Dad and I went to Jefferson City this weekend to tour the old Missouri State Penitentiary. This prison, which has sat empty since being decommissioned in 2004 was, hands-down, the coolest place I’ve seen in years.
Built in 1835, it’s 100 years older than Alcatraz. Noteworthy criminals such as gangster Pretty Boy Floyd and heavyweight champ Sonny Liston did time there. In 1961, James Earl Ray escaped by hiding in a large bread box. A year later, he would assassinate Dr. Martin Luther King, Jr.
Nothing was prettied-up for the tour; the prison was dark, eerie and dilapidated.
Lead paint peeled from the walls and ceilings. We wore hard hats as we walked around inside.
In 1963-64, there were 550 serious assaults, including hundreds of stabbings. That year, TIME Magazine called it “the bloodiest 47 acres in America.” The scandal led to the prison warden’s downfall.

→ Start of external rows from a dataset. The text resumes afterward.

-- ==== Sys2Proof/Machine/Capture.lean ====
section
/-! DEFINITION. Capture.lean: capture slots, the write port and its arbiter, and the log (chapter 9). -/

namespace Sys2Proof.Machine

/-- The state with this capture log. -/
def State.withLog (c : CaptureLog) (s : State) : State := { s with log := c }

/-! ### Misses and offers (R73, R147) -/

/-- A miss outside a tally: captures missed one further while the gate is active and the counter below its maximum
(R147, R150). -/
def Gate.addMissed (g : Gate) : Gate :=
  if g.state.active && g.counters.missed < Config.max32 then
    { g with counters := { g.counters with missed := g.counters.missed + 1 } }
  else g

/-- A dropped lock candidate or a discarded candidate: the miss and the history flag (R147, R150). -/
def State.missCandidate (l : Lane) (s : State) : State := (s.modGate l Gate.addMissed).setFlag l .captureMissed

/-- The lane's slot holds a candidate. -/
def CaptureLog.slotFull (c : CaptureLog) (l : Lane) : Bool := c.lanes[l].slot.isSome

/-- Put a candidate into the lane's slot. -/
def State.fillSlot (l : Lane) (cand : Candidate) (s : State) : State :=
  s.modCapture l fun c => { c with slot := some cand }

/-- A lock candidate is offered to its lane's slot (R147). -/
def State.offerLock (l : Lane) (cand : Candidate) (s : State) : State :=
  if s.log.slotFull l then s.missCandidate l else s.fillSlot l cand

/-- An accepted tally's candidate is offered to its lane's slot; its miss is in the tally (R73, R147). -/
def State.offerTally (l : Lane) (cand : Candidate) (s : State) : State :=
  if s.log.slotFull l then s.setFlag l .captureMissed else s.fillSlot l cand

/-! ### The arbiter (R148 to R150) -/

/-- The search order of ROTATE: last granted + 1 on, wrapping, ending with the last granted lane (R149). -/
def rotateOrder (last : Lane) : List Lane := laneList.map fun k => last + 1 + k

/-- The first full slot in the ROTATE order. -/
def CaptureLog.rotateChoice (c : CaptureLog) : Option Lane := (rotateOrder c.lastGranted).find? c.slotFull

/-- The lane granted, by the arbitration policy in force (R149). -/
def CaptureLog.choose (c : CaptureLog) : Option Lane :=
  match c.arb with
  | .rotate => c.rotateChoice
  | .fixed => laneList.find? c.slotFull
  | .stay => if c.slotFull c.lastGranted then some c.lastGranted else c.rotateChoice

/-- The sequence number of the newest record; 0 when the log is empty (no notice is queued for an empty log). -/
def CaptureLog.newest (c : CaptureLog) : Nat := (c.records.getLast?.map Record.sequence).getD 0

/-- A granted candidate is discarded at a full log under STOP (R150). That the ALARM of its CAPTURE_MISSED is queued before
the LOG notice FULL is the model's choice (DESIGN CHOICE, log 42): R150 names both and no order. -/
def State.discard (l : Lane) (s : State) : State :=
  let s' := (s.modCapture l fun c => { c with slot := none }).missCandidate l
  if s'.log.fullMark then s'
  else (s'.withLog { s'.log with fullMark := true }).queueNotice (.log .full s'.log.records.length s'.log.newest)

/-- One grant: the last granted lane, then the write or the discard (R148, R150). -/
def State.grantTo (l : Lane) (s : State) : State :=
  if s.log.full = .stop ∧ Config.logCapacity ≤ s.log.records.length then
    (s.withLog { s.log with lastGranted := l }).discard l
  else s.withLog { s.log with lastGranted := l, port := .writing l s.log.full }

/-- Grant while the port is FREE and a slot is full. Each round fills the port or empties a slot. -/
def State.grantRounds : Nat → State → State
  | 0, s => s
  | n + 1, s =>
    match s.log.port, s.log.choose with
    | .free, some l => (s.grantTo l).grantRounds n
    | _, _ => s

/-- The arbiter acts until the port is WRITING or every slot is empty: at most eight rounds (R148). -/
def State.grant (s : State) : State := s.grantRounds 8

/-! ### Write completion (R148, R150, R151, R153) -/

/-- The record enters the log; a write granted under RING first removes the oldest of 512 (R150, R151). -/
def CaptureLog.enter (l : Lane) (policy : FullPolicy) (cand : Candidate) (c : CaptureLog) : CaptureLog :=
  { c with
    records :=
      (if policy = .ring ∧ Config.logCapacity ≤ c.records.length then c.records.drop 1 else c.records)
        ++ [{ sequence := c.nextSequence, candidate := cand }]
    nextSequence := (c.nextSequence + 1) % 2 ^ 32
    lanes := c.lanes.set l { c.lanes[l] with quotaCount := min 65535 (c.lanes[l].quotaCount + 1), slot := none }
    port := .free }

/-- The completion raises the count from one below the watermark to the watermark (R153). -/
def CaptureLog.reaches (before after : CaptureLog) : Bool :=
  before.records.length + 1 == before.watermark && after.records.length == before.watermark

/-- WRITE_COMPLETION: the record enters, the watermark is tested, the next grant is made. Nothing is being written while
the port is FREE (log 2). -/
def State.writeCompletion (s : State) : State :=
  match s.log.port with
  | .free => s
  | .writing l policy =>
    match s.log.lanes[l].slot with
    | none => s
    | some cand =>
      let log := s.log.enter l policy cand
      if s.log.reaches log then
        ((s.withLog log).queueNotice (.log .watermark log.records.length log.newest)).grant
      else (s.withLog log).grant

/-! ### Requests of the capture log -/

/-- CAPTURE_SET on its body (R145). -/
def captureSetAct (body : List Byte) (s : State) : State × Answer :=
  let b := byteAt body 0
  if s.namesAbsent b then (s, refuse .noLane)
  else if b = 0 then (s, refuse .badArg)
  else match CaptureMode.ofCode (field body 1 1) with
    | none => (s, refuse .badArg)
    | some mode =>
      ((lanesOf b).foldl (fun s l => s.modCapture l fun c => { c with mode := mode, quota := field body 2 2 }) s,
        { status := .ok
          fields := .captureSet mode (field body 2 2) ((lanesOf b).map fun l => (l, s.log.lanes[l].quotaCount)) })

/-- The cause of a candidate (R152). -/
def CandidateBody.cause : CandidateBody → Cause
  | .errorWord _ _ _ => .errorWord
  | .burstStart _ _ _ _ => .burstStart
  | .lockGained _ _ => .lockGained
  | .lockLost _ _ => .lockLost

/-- CAPTURE_READ's account of one lane (R157). -/
def CaptureLog.row (c : CaptureLog) (l : Lane) : CaptureRow :=
  { lane := l, mode := c.lanes[l].mode, quota := c.lanes[l].quota, quotaCount := c.lanes[l].quotaCount,
    slot := c.lanes[l].slot.map fun cand => cand.body.cause }

/-- The lane whose candidate is being written. -/
def Port.writingLane : Port → Option Lane
  | .free => none
  | .writing l _ => some l

/-- CAPTURE_READ's fields (R157). -/
def State.captureFields (s : State) : CaptureReadFields :=
  { lanes := (lanesOf (strapLanes s.straps)).map s.log.row, writing := s.log.port.writingLane,
    lastGranted := s.log.lastGranted, arb := s.log.arb, full := s.log.full, watermark := s.log.watermark,
    count := s.log.records.length, oldest := s.log.records.head?.map Record.sequence,
    newest := s.log.records.getLast?.map Record.sequence, nextSequence := s.log.nextSequence,
    fullMark := s.log.fullMark }

/-- CAPTURE_READ (R157). -/
def captureReadAct (s : State) : State × Answer := (s, { status := .ok, fields := .captureRead s.captureFields })

/-- LOG_READ on its body (R154). -/
def logReadAct (body : List Byte) (s : State) : State × Answer :=
  let n := clampNat 1 6 (field body 0 1)
  let rest := s.log.records.drop n
  (s.withLog { s.log with records := rest, fullMark := s.log.fullMark && Config.logCapacity ≤ rest.length },
    { status := okOr (n != field body 0 1), fields := .logRead rest.length (s.log.records.take n) })

/-- LOG_CLEAR (R155). -/
def logClearAct (s : State) : State × Answer :=
  (s.withLog { s.log with records := [], fullMark := false },
    { status := .ok, fields := .logClear s.log.records.length s.log.nextSequence })

/-- LOG_SET on its body (R156). -/
def logSetAct (body : List Byte) (s : State) : State × Answer :=
  match ArbPolicy.ofCode (field body 0 1), FullPolicy.ofCode (field body 1 1) with
  | some arb, some full =>
    let w := clampNat 1 512 (field body 2 2)
    (s.withLog { s.log with arb := arb, full := full, watermark := w },
      { status := okOr (w != field body 2 2), fields := .logSet arb full w })
  | _, _ => (s, refuse .badArg)

end Sys2Proof.Machine
end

The darkest stopping-point on our tour was the gas chamber. Notice how death row inmates would walk past the big cross along the walkway as they headed toward the door. Inside were two holding cells that faced the chamber. Prisoners awaiting execution would have a bird’s-eye view of the large metal capsule.
Here’s a mirror that pointed toward the observers’ room. It allowed witnesses to see the faces of the condemned. However, those being executed couldn’t see them.
Photos of the 40-plus executed prisoners hung outside the chamber. Their ages were listed along with their names and crimes. Since I’m 36, I thought it was interesting that almost all were in their mid-30s.
It seemed pretty slick to sit in one of the gas chamber chairs. That is, until one of the tour guides pulled a lever to turn on the exhaust fan. When I heard the loud rattle and accompanying rush of air, I barreled out of that chair. I think I aged 10 years in those few seconds.
Despite the momentary notion I’d be gassed, the place was amazing.